- Film poster
- Directed by: Dale Hildebrand
- Written by: Charly Chiarelli Dale Hildebrand
- Produced by: Chris Gunther Dale Hildebrand
- Starring: Charly Chiarelli Burt Young Nick Mancuso Rossella Brescia
- Cinematography: Johnny Askwith
- Edited by: Dale Hildebrand
- Music by: Claudio Vena
- Production company: Lemon Grove Motion Pictures
- Release date: June 16, 2018 (ICFF);
- Running time: 89 minutes
- Country: Canada
- Language: English

= Road to the Lemon Grove =

Road to the Lemon Grove is a 2018 Canadian comedy-drama film, directed by Dale Hildebrand.

==Plot==

The film stars Charly Chiarelli in a dual role as Antonio Contatini, an elderly man who has died but is stuck in limbo as his earthly mission is not yet completed, and Calogero Contatini, Antonio's son who is part of the family feud that is preventing Antonio's admission to heaven.

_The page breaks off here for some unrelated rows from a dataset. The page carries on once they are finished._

/-- R182, R183: the range of SRC1, where the operation reads one. -/
def src1Range (d : VectorDesc) : List Range :=
  if d.op = 0x11 then []
  else if isWideOp d.op then [{ base := d.src1, rowBytes := 65600, pitch := d.pitch1, rows := d.rows }]
  else [{ base := d.src1, rowBytes := elemBytes d.srcFmt d.n, pitch := d.pitch1, rows := d.rows }]

/-- R183: the range of SRC2. -/
def src2Range (d : VectorDesc) : List Range :=
  if d.op ∈ [1, 2, 3, 4, 5, 6, 0x0E, 0x0F, 0x31] then
    [{ base := d.src2, rowBytes := elemBytes d.srcFmt d.n, pitch := d.pitch2, rows := d.rows }]
  else if d.op = 0x40 then [{ base := d.src2, rowBytes := 65600, pitch := d.pitch2, rows := d.rows }]
  else if d.op = 0x43 ∧ d.rowEn then [vectorRange d.src2]
  else []

/-- R183, R184: the range of AUX. -/
def auxRange (d : VectorDesc) : List Range :=
  if d.op = 4 then [{ base := d.aux, rowBytes := elemBytes d.srcFmt d.n, pitch := d.pitchA, rows := d.rows }]
  else if d.op = 0x0D then [anchorRange d.aux]
  else if d.op = 0x0F then [{ base := d.aux, rowBytes := (d.n + 7) / 8, pitch := d.pitchA, rows := d.rows }]
  else if d.op = 0x43 ∧ d.colEn then [vectorRange d.aux]
  else []

/-- R183, R184: the range of DST. -/
def dstRange (d : VectorDesc) : Range :=
  if d.op = 0x0E then { base := d.dst, rowBytes := (d.n + 7) / 8, pitch := d.pitchD, rows := d.rows }
  else if isRowOp d.op then { base := d.dst, rowBytes := elemBytes d.dstFmt 1, pitch := d.pitchD, rows := d.rows }
  else if d.op = 0x30 ∨ d.op = 0x31 then anchorRange d.dst
  else if d.op = 0x43 then { base := d.dst, rowBytes := elemBytes d.dstFmt 64, pitch := d.pitchD, rows := 64 * d.rows }
  else if isWideOp d.op then { base := d.dst, rowBytes := 65600, pitch := d.pitchD, rows := d.rows }
  else { base := d.dst, rowBytes := elemBytes d.dstFmt d.n, pitch := d.pitchD, rows := d.rows }

/-- R183: whether the formats are those of the operation. -/
def vectorFormatsOk (d : VectorDesc) : Bool :=
  let tgt := d.dstFmt ≤ 5
  let lane := d.srcFmt = 6 || d.srcFmt = 7
  if d.op = 0x0D || d.op = 0x30 then lane && tgt
  else if d.op = 0x0E then d.srcFmt ≤ 7
  else if d.op = 0x10 then d.srcFmt = d.dstFmt && d.srcFmt ≤ 8
  else if d.op = 0x11 then d.dstFmt ≤ 7
  else if d.op = 0x31 then d.srcFmt = 7
  else if d.op = 0x43 then d.srcFmt = 8 && d.dstFmt ≤ 7
  else if isWideOp d.op then d.srcFmt = 8 && d.dstFmt = 8
  else d.srcFmt ≤ 7 && d.dstFmt ≤ 7

/-- Element size in bytes for alignment; a 4-bit row starts on a byte (R182). -/
def alignBytes (code : Nat) : Nat := elemBytes code 1

/-- Base aligned, and the pitch too where there is more than one row (R174, R182). -/
def rangeAligned (r : Range) (a : Nat) : Bool := r.base % a = 0 && (r.rows = 1 || r.pitch % a = 0)

/-- R182: the alignment of every operand. -/
def vectorAligned (d : VectorDesc) : Bool :=
  let srcA := if isWideOp d.op then 64 else alignBytes d.srcFmt
  let auxA := if d.op = 0x0D then 16 else if d.op = 0x0F then 1 else if d.op = 0x43 then 4 else alignBytes d.srcFmt
  let src2A := if d.op = 0x43 then 4 else srcA
  let dstA := if d.op = 0x0E then 1 else if d.op = 0x30 || d.op = 0x31 then 16
    else if d.op = 0x43 then alignBytes d.dstFmt else if isWideOp d.op then 64 else alignBytes d.dstFmt
  (src1Range d).all (rangeAligned · srcA) && (src2Range d).all (rangeAligned · src2A)
    && (auxRange d).all (rangeAligned · auxA) && rangeAligned (dstRange d) dstA

/-- R182, R187: counts, pitches and ranges. -/
def vectorCountsOk (d : VectorDesc) : Bool :=
  let four (c : Nat) : Bool := c = 2 || c = 4
  let pitchOk (r : Range) : Bool := r.rows ≤ 1 || r.rowBytes ≤ r.pitch
  let rs := src1Range d ++ src2Range d ++ auxRange d ++ [dstRange d]
  1 ≤ d.rows && d.rows ≤ 4096
    && (if isWideOp d.op then d.n = 0 else 1 ≤ d.n && d.n ≤ 1048576)
    && (isWideOp d.op || d.n % 2 = 0
        || !((d.op ≠ 0x11 && four d.srcFmt) || (isElementOp d.op && d.op ≠ 0x0E && four d.dstFmt)))
    && (d.op ≠ 0x31 || (d.rows = 1 && d.n = 64))
    && (d.op ≠ 0x0E || (0 ≤ d.imm2 && d.imm2 ≤ 5))
    && rs.all pitchOk && rs.all rangeInside

/-- R188: whether two ranges are exactly the same: address, pitch where it counts, row count and element size. -/
def sameRange (a b : Range) : Bool :=
  a.base = b.base && a.rows = b.rows && a.rowBytes = b.rowBytes && (a.rows ≤ 1 || a.pitch = b.pitch)

/-- R188: whether DST overlaps a source or AUX where that is not allowed. -/
def vectorOverlap (d : VectorDesc) : Bool :=
  let dst := dstRange d
  let inPlace (r : Range) : Bool :=
    (isElementOp d.op || isWideOp d.op) && d.op ≠ 0x0E && sameRange r dst
      && (isWideOp d.op || (fmtOfCode d.srcFmt).map fmtBits = (fmtOfCode d.dstFmt).map fmtBits)
  (src1Range d ++ (if d.op = 0x43 then [] else src2Range d)).any (fun r => rangesOverlap r dst && !inPlace r)
    || (auxRange d ++ (if d.op = 0x43 then src2Range d else [])).any (rangesOverlap dst)

/-- R187: the first check at posting that fails, or 0. DEDUCED (log entry 21). -/
def checkVector (desc : BitVec 512) : Nat :=
  let d := vectorDesc desc
  if ¬ vectorOps.contains d.op ∨ fld desc 19 13 ≠ 0 ∨ fld desc 400 112 ≠ 0 then 0x01
  else if ¬ vectorFormatsOk d then 0x02
  else if ¬ vectorAligned d then 0x06
  else if ¬ vectorCountsOk d then 0x07
  else if vectorOverlap d then 0x09
  else 0

/-- What an operation gives: the rows it writes and its counts. -/
structure VectorResult where
  rows : List (Nat × List Byte)
  notes : List Note
deriving DecidableEq, Repr

/-- The elements of row `i` of an operand, widened (R91). -/
def operandRow (m : CoreMem) (code base pitch n i : Nat) : List Num :=
  match fmtOfCode code with
  | some f => (decodeRow f (coreRead m (base + i * pitch) (elemBytes code n))).take n
  | none => []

Calogero is undertaking a road trip to scatter Antonio's ashes at the family-owned lemon grove in Racalmuto; however, his brother Vincenzo (Burt Young) wants to sell the grove to the developers of an amusement park, and dispatches Guido (Nick Mancuso) to try to stop Calogero. The film's cast also includes Loreena McKennitt as the voice of God.

==Release==

The film premiered at Toronto's Italian Contemporary Film Festival in 2018, before going into commercial release in August 2019.

==Awards==
Steven Sangster received a Canadian Screen Award nomination for Best Visual Effects at the 8th Canadian Screen Awards in 2020.